As News of the World closes, we might be getting better at making business accountable

So James Murdoch has announced the end of the News of the World. It’s no biggie: as others have discovered, a domain name for The Sun on Sunday has been registered, and if this is by an agent of News International, it simply makes sense for the Murdoch Press to consolidate its tabloid brands and raise the circulation of The Sun.
   Chatting about it here at work today, my view was that the problems plaguing the Murdoch Press were cultural, and shuttering one paper really wouldn’t make much difference. I described Rupert’s former hands-on style and, like him or not, the man was the master of his craft for years.
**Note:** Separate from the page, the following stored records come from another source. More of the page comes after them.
/-! ### Invalidation (R276) -/

theorem State.writeAtuInv_slot {s : State} {n : Nat} {w : Word} (die : n < s.tiles) (starts : w.getLsbD 31 = true)
    (one : w.getLsbD 30 = false) : s.writeAtuInv n w = { s with atuBusy := s.atuBusy ++ [(n, wfld w 5 0)] } := by
  rw [State.writeAtuInv, wbit_eq, wbit_eq, if_pos ⟨starts, die⟩, if_neg (by rw [one]; decide)]

theorem State.atuInvDone_first {s : State} {n slot : Nat} {rest : List (Nat × Nat)} (busy : s.atuBusy = (n, slot) :: rest) :
    s.atuInvDone n = { s with atuBusy := rest, atu := s.atu.filter fun e => !(e.n == n && (slot == 64 || e.slot == slot)) } := by
  simp [State.atuInvDone, takeFirst, busy]

/-- The number that stands for every slot names none, so the filter of one slot leaves the entries of the others. -/
theorem mem_invalidated {n slot : Nat} (one : slot < 64) {atu : List AtuEntry} {e : AtuEntry} :
    e ∈ atu.filter (fun e => !(e.n == n && (slot == 64 || e.slot == slot))) ↔ e ∈ atu ∧ ¬(e.n = n ∧ e.slot = slot) := by
  have some_ : (slot == 64) = false := beq_false_of_ne one.ne
  simp [List.mem_filter, some_, ← imp_iff_not_or]

/-! ### Corrected errors (R269, R366) -/

/-- The errors of a die counted and marked as its cause. -/
def State.correctedHere (s : State) (n k : Nat) : State := (s.addCtr (R.tdEccCeLo n) k).raise (R.tdMemcause n) 0

theorem State.corrected_some {s : State} {n k : Nat} (some_ : 0 < k) : s.corrected n k =
    if (s.correctedHere n k).firmware then (s.correctedHere n k).raise R.devEvent 6 else s.correctedHere n k :=
  if_neg some_.ne'

theorem State.correctedHere_firmware (s : State) (n k : Nat) : (s.correctedHere n k).firmware = s.firmware :=
  Changes.firmware (w := [.cnt, .regs]) (Changes.step (Changes.mono (State.addCtr_changes ..) (by decide))
    (State.raise_changes ..) (by decide)) (by decide)

theorem State.corrected_ctr {s : State} {n k : Nat} (some_ : 0 < k) :
    (s.corrected n k).ctr (R.tdEccCeLo n) = s.ctr (R.tdEccCeLo n) + BitVec.ofNat 64 k := by
  rw [State.corrected_some some_]
  split <;> exact State.ctr_addCtr_same ..

theorem State.corrected_cause {s : State} {n k : Nat} (some_ : 0 < k) : (s.corrected n k).bit (R.tdMemcause n) 0 = true := by
  rw [State.corrected_some some_]
  split
  · rw [State.bit_raise_elsewhere _ _ (by simp only [R.devEvent, R.tdMemcause, tdBase]; omega)]
    exact State.bit_raise_same _ _ (by decide)
  · exact State.bit_raise_same _ _ (by decide)

theorem State.corrected_event {s : State} {n k : Nat} (some_ : 0 < k) (runs : s.firmware = true) :
    (s.corrected n k).bit R.devEvent 6 = true := by
  rw [State.corrected_some some_, if_pos ((State.correctedHere_firmware ..).trans runs)]
  exact State.bit_raise_same _ _ (by decide)

/-! ### The patrol scrub (R271, R272) -/

theorem State.scrub_sound {s : State} {n : Nat} (die : n < s.tiles) (sound : s.ue = []) (k : Nat) :
    s.scrub n k [] = s.corrected n k := by
  have left : (s.corrected n k).ue = [] := ((State.corrected_changes ..).elsewhere .ue (by decide)).trans sound
  rw [State.scrub, List.foldl_nil, if_neg die.not_ge]
  simp only [left, List.filter_nil, List.foldl_nil, ite_self]

/-- A word of HBM that decays under the scrub is recorded with no job and the scrub's agent. -/
theorem State.scrub_decayed {s : State} {n a : Nat} (die : n < s.tiles) (scrubs : s.bit (R.tdScrub n) 31 = true)
    (sound : s.ue = []) (own : dpaDie a = n) (hbm : dpaRow a = some 0) :
    s.scrub n 0 [(.dpa, a)] = State.dpaFound { s with ue := [(.dpa, a)] } a 6 := by
  have decayed : [(MemSpace.dpa, a)].foldl State.decay s = { s with ue := [(.dpa, a)] } := by
    simp [State.decay, sound]
  have on : State.bit { s with ue := [(.dpa, a)] } (R.tdScrub n) 31 = true := scrubs
  rw [State.scrub, decayed, if_neg (show ¬ State.tiles { s with ue := [(.dpa, a)] } ≤ n from die.not_ge)]
  simp [State.corrected, on, own, hbm]

/-- Settles O54: an invalidation by its write and its end, a scrub by the errors it counts and by the word it records. -/
theorem translationsAreInvalidated : Obligations.TranslationsAreInvalidated := by
  refine fun s n slot w on booted die => ⟨fun starts one names => ?starts, fun rest below busy => ?ends,
    fun k some_ sound => ?counts, fun a scrubs sound own hbm empty => ?records⟩
  case starts =>
    have answers : s.answers (.td n) = true := State.answers_of_populated on booted (decide_eq_true die)
    refine .of_eq (congrArg Host.Outcome.next (State.onWrite_of_answers answers rfl _)) ⟨?_, State.writeAtuInv_changes ..⟩
    rw [State.writeAtuInv_slot die starts one, names]
  case ends =>
    exact .of_eq (congrArg Host.Outcome.next (State.atuInvDone_first busy))
      ⟨rfl, fun _ => mem_invalidated below, State.atuInvDone_first busy ▸ s.atuInvDone_changes n⟩
  case counts =>
    refine .of_eq (congrArg Host.Outcome.next ((if_neg on).trans (State.scrub_sound die sound k)))
      ⟨State.corrected_ctr some_, State.corrected_cause some_, State.corrected_event some_, State.corrected_changes ..⟩
  case records =>
    refine .of_eq (congrArg Host.Outcome.next ((if_neg on).trans (State.scrub_decayed die scrubs sound own hbm))) ?_
    subst own
    obtain ⟨code, agent⟩ := State.memRecord_fields (s := { s with ue := [(.dpa, a)] }) (n := dpaDie a) (code := fcEccUe)
      (agent := 6) empty (by decide) (by decide) 0 1 (a / 8 * 8)
    exact ⟨State.memRecord_cause (code := fcEccUe) .., code, agent, (State.memRecord_changes ..).elsewhere .dpa (by decide)⟩

end Sys2Proof.Machine
end
section
/-!
SUPPORT. Serving frames (spec/11_memory_and_pools.md, R290; spec/04_links_and_routing.md, R110, R112, R113;
spec/05_scheduling_and_telemetry.md, R115 to R117): obligation O41.
-/

namespace Sys2Proof.Machine

/-! ### The response headers (R112) -/

/-- Every header length that R112 lists leaves room before byte 80 for the length and the lane. -/
theorem Rx.length_respHead_le (f : List Byte) : (parseFrame f).respHead.length ≤ 66 := by
  have type_ : (parseFrame f).at_ ≤ 16 := by
    unfold parseFrame
    dsimp only
    split <;> decide
  generalize parseFrame f = r at type_
  by_cases v4 : r.etype = etIp4 <;>
    simp only [Rx.respHead, Rx.dst, Rx.src, Rx.net, v4, if_true, if_false, List.length_append, length_slice] <;> omega

theorem Rx.length_udp (r : Rx) : r.udp.length = r.ulen - 8 := length_slice ..

/-! ### A buffer that is filled (R112, R271) -/

theorem State.writePieces_pair {s : State} (clean : s.ue = []) (a b : Nat) (xs ys : List Byte) :
    s.writePieces [(a, xs.length), (b, ys.length)] (xs ++ ys)
      = .ok { s with dpa := wrBytes (wrBytes s.dpa a xs) b ys, ue := [] } := by
  simp [State.writePieces, State.uePartial, State.healed, clean]

/-- The header length and the first lane at the start of a buffer. -/
def Rx.lead (r : Rx) (lane : Nat) : List Byte := leBytes 1 r.respHead.length ++ leBytes 2 lane

theorem Rx.length_lead (r : Rx) (lane : Nat) : (r.lead lane).length = 3 := by
  simp only [Rx.lead, List.length_append, length_leBytes]

/-- The state with a datagram in its buffer, or the uncorrectable word that kept it out. -/
def State.bufferFilled (s : State) (r : Rx) (h : Word) (lane : Nat) : State :=
  let a := s.bufferAddr h
  match s.writePieces [(a, 3), (a + 80 - r.respHead.length, r.respHead.length + (r.ulen - 8))]
      (leBytes 1 r.respHead.length ++ leBytes 2 lane ++ r.respHead ++ r.udp) with
  | .ok s => s
  | .error w => s.dpaFound w 4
He knew the sort of headlines that would shock and get sales. Whether one admires the craft is another matter, though, it should be noted, it made the guy a multimillionaire.
   It’s easy to forecast that News will allow the shock of the death of the 168-year-old newspaper brand to set in, push through with the BSkyB deal, and relaunch the paper under its new name, hiring some of the 200 staff back.
   It’s not the first time Murdochs have rejigged or renamed a newspaper. Already I can envisage a ‘Reach for your new Sun’ headline being proclaimed in a Saturday edition, apeing what happened in the 1960s.
   Interestingly, another writer also believes in the cultural explanation. Simon Dumenco points to how News behaves in the US, seemingly operating in a fantasy-land.
   In Britain, on Wednesday morning, every newspaper carried the hacking scandal on the front page—with the notable exception of The Sun, which led with a pregnant Victoria Beckham. (The Guardian had all 10 papers, but The Sun’s page one has since disappeared, presumably due to a copyright complaint. I have put that front page below.) The hacking scandal appeared on p. 6. Dumenco points out that when gay marriage became legal in New York, everyone there carried that news prominently, except for the Murdoch Press, which relegated it to a bottom-of-page headline in its New York Post, and a second ‘What’s News’ in-brief item in The Wall Street Journal.
   Dumenco predicts that the public will tire of it, though, as I blogged earlier this week, in 1997 a lot of people swore off tabloids. Not a lot changed in the immediate years after that. But we can only hope: one of our predictions in Beyond Branding was that consumers would demand greater transparency and integrity. That certainly has held true for a lot of sectors. They are true, even of media, but the cycle is longer thanks in no small part to the habits some people have with news providers. Nevertheless, it is happening.
   As news consumers move online—and there is plenty of evidence of this shift—it’s possible that the audience will shift to media that are perceived to be fairer. Those wanting confirmation of various biases can find them in niche media or blogs. There are more people analysing the media, so it may be easier for people to discover critical thinking behind the stories.
   There’ll always be a mob mentality (people have banded together since they began socializing) and tabloid journalism will not disappear (there’s a sense of Schadenfreude, especially of celebrity stories, while there’s inequality in society). But this week’s example of the fairly rapid withdrawals of advertising accounts from the News of the World—Ford, Reckitt Benckiser and Renault come to mind—shows that the public has a line that shouldn’t be crossed. The internet has allowed people to group together to make their viewpoints known, and it’s refreshing to note that, more often than not, we do so for good causes and a sense of justice, rather than for divisiveness or harm.